MACFADYEN: Eu tinha o livro, só não tinha lido. Sou um grande fã de Ben Macintyre, que escreveu muitas dessas histórias verdadeiras. Foi simplesmente delicioso porque você pensa: “Uau”.

Para te fazer uma pergunta um pouco boba, quando você faz um filme que o une a um colega Mr. Darcy, você compartilha alguma história sobre como é, ou é apenas um vínculo tácito que você tem?

MACFADYEN: É um vínculo profundo e não dito, onde você não fala sobre isso. Nós apenas nos olhamos. Não, falamos um pouco sobre isso, mas não muito. Nós apenas rimos disso. E então, nós dissemos: “Você acha que as pessoas vão nos perguntar sobre isso, quando tivermos que fazer a viagem?” É engraçado. Quando você interpreta alguém que é famoso na literatura, há um pouco de pressão. Você só pensa: “Ah, merda”. Então, nós dois rimos disso. Principalmente, eu adorei fazer o filme com Colin [Firth]. Quando eu estava começando a pensar que eu poderia ser um ator, eu estava assistindo coisas em que ele estava, quando eu tinha 14, 15, 16. Tem um filme que ele fez chamado Tumbledown, e outro chamado A Month in the Country , e eu o tinha visto no palco. Foi realmente adorável finalmente trabalhar com ele, 30 anos depois. Foi ótimo.


Como é trabalhar com alguém tão próximo por quem você foi influenciado anteriormente, e você admirava o trabalho dele, mas agora você está trabalhando com ele em um ponto de sua carreira em que seus colegas? Qual é a sensação?

MACFADYEN: Parece adorável. É apenas um verdadeiro prazer. As porcas e parafusos de estar no set são os mesmos. Nós dois somos atores, e você faz o trabalho. Se você se divertir e se divertir, tanto melhor, e nós nos divertimos. Foi muita conversa e fofoca. E Colin é um grande amigo de Kelly Macdonald, e eu sou amigo dela. Eu tinha trabalhado com ela antes. Era um grupo legal, com Johnny Flynn e Penelope Wilton e Jason Isaacs, que eu conhecia. Foi uma atmosfera muito legal no set.

Quando você faz algo assim, onde a dinâmica entre os personagens é tão importante, parte disso depende do roteiro, mas parte disso também depende do que os atores trazem para os personagens e como eles interpretam uns aos outros. A dinâmica entre esses homens era algo muito claro na página? Vocês tiveram algum ensaio ou conversa sobre isso, ou apenas sentiu que tudo se encaixou naturalmente?

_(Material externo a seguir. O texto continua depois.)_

/-- With room left, START of engine 0 without a program has one more record held. -/
theorem SilentHolding.start {n : Nat} {m : Mod} (h : SilentHolding n m) (hn : n < 32) :
    SilentHolding (n + 1) (m.engCommand 0 1 0).settle := by
  obtain ⟨hsilent, hheld, hlost, hlen⟩ := h
  have hwatch : ((m.startFaulted 0 0).countEvt 0x19 0x0705).watchX 0 = m.watchX 0 :=
    (watchX_countEvt _ _ _ _).trans (watchX_startFaulted _ _ _ _)
  rw [engCommand_start_of_len_le m 0 0 (Nat.le_of_eq hlen), ledEv_of_room (m.startFaulted 0 0) _ _ _ _ hsilent (hheld ▸ hn)]
  constructor
  · rw [watchX_settle, watchX_onWatch, hwatch, hsilent]
  · rw [watchX_settle, watchX_onWatch, hwatch, List.length_append, hheld, List.length_singleton]
  · rw [rd_settle _ _ (by decide), rd_onWatch, rd_countEvt_startFaulted _ _ (by decide), hlost]
  · rw [rd_settle _ _ (by decide), rd_onWatch, rd_countEvt_startFaulted _ _ (by decide), hlen]

/-- With 32 records held it has the record dropped. -/
theorem SilentHolding.rd_qevtLost_start {m : Mod} (h : SilentHolding 32 m) : (m.engCommand 0 1 0).settle.rd LED.QEVT_LOST = 1 := by
  obtain ⟨hsilent, hheld, hlost, hlen⟩ := h
  rw [engCommand_start_of_len_le m 0 0 (Nat.le_of_eq hlen), ledEv_of_full (m.startFaulted 0 0) _ _ _ _ hsilent (Nat.le_of_eq hheld.symm),
    rd_settle _ _ (by decide), rd_inc_same, rd_countEvt_startFaulted _ _ (by decide), hlost]
  rfl

/-- The block after reset with the heartbeat watch armed and SAFE set: Safe stands already, and a silence finds no sink to act on. -/
def armedSafe : Mod := (({} : Mod).wr LED.SAFE 1).wr LED.WATCH 1

/-- The block after its link has fallen silent, which is the first record held (R215), and `n` STARTs of engine 0 after that. -/
def silentStarts : Nat → Mod
  | 0 => (armedSafe.blockSilence ledW).settle
  | n + 1 => ((silentStarts n).engCommand 0 1 0).settle

/-- HEARTBEAT_SILENCE makes the link silent. -/
theorem silentStarts_zero_reached : exec (.heartbeatSilence .lighting) ⟨armedSafe, []⟩ = .next ⟨silentStarts 0, []⟩ := rfl

/-- Each START is a command of the model. -/
theorem silentStarts_succ_reached (n : Nat) : exec (.start 0 0) ⟨silentStarts n, []⟩ = .next ⟨silentStarts (n + 1), []⟩ := rfl

theorem silentHolding_silentStarts_zero : SilentHolding 1 (silentStarts 0) := ⟨by decide, by decide, by decide, by decide⟩

theorem silentHolding_silentStarts : ∀ n : Nat, n ≤ 31 → SilentHolding (n + 1) (silentStarts n)
  | 0, _ => silentHolding_silentStarts_zero
  | n + 1, hn => (silentHolding_silentStarts n (by omega)).start (by omega)

/-- Refutes O25: with 32 records held over a silent link, START of an engine without a program faults it and counts the dropped record
in LED.QEVT_LOST (R215, Table 07-4). The statement lets no register change but those of the TOP page and of the event log's. In the state
that HEARTBEAT_SILENCE and 31 STARTs of engine 0 leave QEVT_LOST is 0, and the next START makes it 1. -/
theorem not_enginesActAndCompute : ¬ Obligations.EnginesActAndCompute := by
  unfold Obligations.EnginesActAndCompute
  intro h
  obtain ⟨hcommands, -⟩ := h
  obtain ⟨-, -, -, hpastEnd, -⟩ := hcommands ⟨silentStarts 31, []⟩ 0
  have hfull : SilentHolding 32 (silentStarts 31) := silentHolding_silentStarts 31 (Nat.le_refl 31)
  obtain ⟨-, -, -, -, hpages⟩ := State.Runs.of_next (exec_start 0 0 _) (hpastEnd 0 (Nat.le_of_eq hfull.len))
  have hkept : ((silentStarts 31).engCommand 0 1 0).settle.rd LED.QEVT_LOST = (silentStarts 31).rd LED.QEVT_LOST :=
    hpages LED.QEVT_LOST (by decide) (by decide)
  rw [hfull.rd_qevtLost_start, hfull.lost] at hkept
  exact Nat.one_ne_zero hkept

end Mod
end Sys2Proof.Machine

/-! ### The step, the reset, the shown registers

Every command ends by bringing the shown registers up to date (`exec_next`, `derived_settle`), so what a step leaves is Settled. -/
namespace Sys2Proof.Machine
open Reg

namespace Mod

theorem derivedKeys_nodup : derivedKeys.Nodup := by decide

/-- Settling brings every shown register up to date, whatever the block. -/
theorem settled_settle (m : Mod) : m.settle.Settled := by
  intro p hp
  rw [derived_settle] at hp
  exact rd_wrAll_same m.derived m p hp (derived_keys m ▸ derivedKeys_nodup)

end Mod

/-- A command's outcome is Settled and keeps the queue. -/
theorem exec_settled (i : Instr) (s : State) : ∃ t, exec i s = .next t ∧ t.Settled ∧ t.pending = s.pending := by
  obtain ⟨f, hf⟩ := exec_next i s
  exact ⟨_, hf, Mod.settled_settle _, rfl⟩

theorem step_cons (i : Instr) (l : List Instr) (s : State) (h : s.pending = i :: l) : step s = exec i { s with pending := l } := by
  simp only [step, h]

theorem step_nil (s : State) (h : s.pending = []) : step s = .next s := by
  simp only [step, h]

/-- Settles O3: the last act of every command brings the shown registers up to date. -/
theorem stepShowsItsState : Obligations.StepShowsItsState := by
  unfold Obligations.StepShowsItsState
  intro s t hqueue hstep
  obtain ⟨i, l, hl⟩ := List.exists_cons_of_ne_nil hqueue
  obtain ⟨u, hu, hsettled, -⟩ := exec_settled i { s with pending := l }
  rw [step_cons i l s hl, hu] at hstep
  exact Host.Outcome.next.inj hstep ▸ hsettled

/-- Settles O1. -/
theorem stepRunsFrontCommand : Obligations.StepRunsFrontCommand := by
  unfold Obligations.StepRunsFrontCommand
  refine ⟨step_cons, step_nil, fun i s => ?_⟩
  obtain ⟨t, ht, -, hpending⟩ := exec_settled i s
  exact ⟨t, ht, hpending⟩

namespace Mod

theorem byte_of_mem_nil (m : Mod) (a : Nat) (h : m.mem = []) : m.byte a = (blankByte a).toNat := by
  simp [byte, h, SMap.get]

end Mod

theorem settled_reset : State.reset.Settled := by
  unfold State.Settled Mod.Settled
  decide

/-- Settles O2. -/
theorem resetShowsItsState : Obligations.ResetShowsItsState := by
  unfold Obligations.ResetShowsItsState
  refine ⟨settled_reset, Mod.memWf_reset, rfl, rfl, rfl, fun _ => rfl, fun a => ?_⟩
  rw [Mod.byte_of_mem_nil _ _ rfl, blankByte]
  split <;> rfl

end Sys2Proof.Machine

/-! ### Writes of the pair (R403, R484) -/
namespace Sys2Proof.Machine
open Reg

namespace Mod

/-- With room in the commit queue a write of the pair only joins it. -/
theorem queued_pairCommit (m : Mod) (a v : Nat) (hroom : m.pair.w0.cq.length < 256) : m.Queued a v (m.pairCommit a v).settle := by
  have hcommit : m.pairCommit a v = m.onWorker false fun w => { w with cq := w.cq ++ [⟨a, v, 4⟩] } := if_pos hroom
  rw [hcommit]
  refine ⟨by simp [onWorker, onPair], by simp [onWorker, onPair], ?_, ?_⟩
  · rw [settle_regs_only]
    rfl
  · exact (KeepsRegs.of_regs _ m m _ (KeepsRegs.refl _ _) rfl).settle

/-- A write command of the pair to a register of a mapped page is its store. -/
theorem regCommand_pair (m : Mod) (pg off v mask : Nat) (hpage : mapped pg = true) :
    m.regCommand pg off v mask .pair = m.pairCommit (regAddr pg off) (m.heldWord pg off &&& (0xFFFFFFFF ^^^ mask) ||| v &&& mask) := by
  simp [regCommand, hpage]

/-- SYS.CTL holds no bit that a store must carry. -/
theorem heldWord_sysCtl (m : Mod) : m.heldWord 0x00 0x100 = 0 := rfl

end Mod

theorem and_fullMask (v : Word) : v.toNat &&& 0xFFFFFFFF = v.toNat := by
  rw [show 0xFFFFFFFF = 2 ^ 32 - 1 from rfl, Nat.and_two_pow_sub_one_eq_mod]
  exact Nat.mod_eq_of_lt v.isLt

/-- Settles O4: every one of these commands is one store of the pair. -/
theorem pairWritesJoinCommitQueue : Obligations.PairWritesJoinCommitQueue := by
  unfold Obligations.PairWritesJoinCommitQueue
  intro s hroom
  have hqueued : ∀ (i : Instr) (a v : Nat), exec i s = (s.next fun m => m.pairCommit a v) → s.Runs i (Mod.Queued (a) (v)) :=
    fun i a v hexec => s.runs_next i _ _ hexec (Mod.queued_pairCommit s.mod a v hroom)
  refine ⟨fun _ _ _ => hqueued _ _ _ rfl, fun _ _ => hqueued _ _ _ rfl, fun _ => hqueued _ _ _ rfl, fun _ _ => hqueued _ _ _ rfl,
    fun _ _ _ => hqueued _ _ _ rfl, fun _ => hqueued _ _ _ rfl, hqueued _ _ _ rfl, fun _ => hqueued _ _ _ rfl, fun _ => hqueued _ _ _ rfl,
    ?_, ?_, ?_⟩
  · refine s.runs_next _ (fun m => m.regCommand 0x00 0x100 0xD1 0xFF .pair) _ rfl ?_
    rw [Mod.regCommand_pair _ _ _ _ _ (by decide), Mod.heldWord_sysCtl]
    exact Mod.queued_pairCommit _ _ _ hroom
  · intro pg word v hpage
    refine s.runs_next _ (fun m => m.regCommand pg (4 * word) v.toNat 0xFFFFFFFF .pair) _ rfl ?_
    rw [Mod.regCommand_pair _ _ _ _ _ hpage, Nat.xor_self, Nat.and_zero, Nat.zero_or, and_fullMask]
    exact Mod.queued_pairCommit _ _ _ hroom
  · intro copy rod word v hopen
    refine s.runs_next _ _ _ rfl ?_
    simp only [hopen]
    exact Mod.queued_pairCommit _ _ _ hroom

end Sys2Proof.Machine

/-! ### Requested tests that end under another command: BUSY_N on the DIA page

BUSY_N counts the requested tests that run across the module (Table 05-7). It stands on the DIA page, and what turns an output off,
suspends a channel's tests or completes an evaluation ends a requested test (R171, R173, R181). The statements of chapters 3 and 4
about those commands let only the quadrant's page and the event log's change. -/
namespace Sys2Proof.Machine

namespace Mod
open Reg

theorem OnlyPages.rd_busyN {l : List Nat} {m t : Mod} (h : m.OnlyPages l t) (hpage : 0x14 ∉ l) :
    t.rd DIA.BUSY_N = m.rd DIA.BUSY_N :=
  h DIA.BUSY_N hpage fun _ hf hk => busyN_not_derived (hk ▸ List.mem_map_of_mem hf)

/-- The block in which OFF_OL of output 0 of quadrant 0 is the first command after reset. -/
def offTested : Mod := (({} : Mod).diagRequest 0 0 0).settle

MACFADYEN: Tivemos um bom período de ensaio. Inevitavelmente, com algo assim, você adiciona pedaços. Há um triângulo amoroso, que é confeccionado, dramaticamente, para a história. Isso era novo, mas era muito divertido de jogar. E também, quando você está criando um personagem, como eles estavam com o Major fictício, fazia sentido que eles se envolvessem porque eles estavam tão imaginativamente e emocionalmente investidos nessa história, e isso sangrou na vida real. Isso parecia fazer muito sentido, e era dramaticamente interessante. Cholmondeley e Montagu, na vida real, gostavam muito um do outro e se admiravam, e trabalhavam muito bem juntos. Ambos eram pensadores laterais muito brilhantes e criativos, e ambos estavam comprometidos com o esforço de guerra. Isso foi ótimo para jogar. E então, você tem as tensões porque eles estão sob grande estresse e ansiedade sobre se vai funcionar, à medida que a história continua.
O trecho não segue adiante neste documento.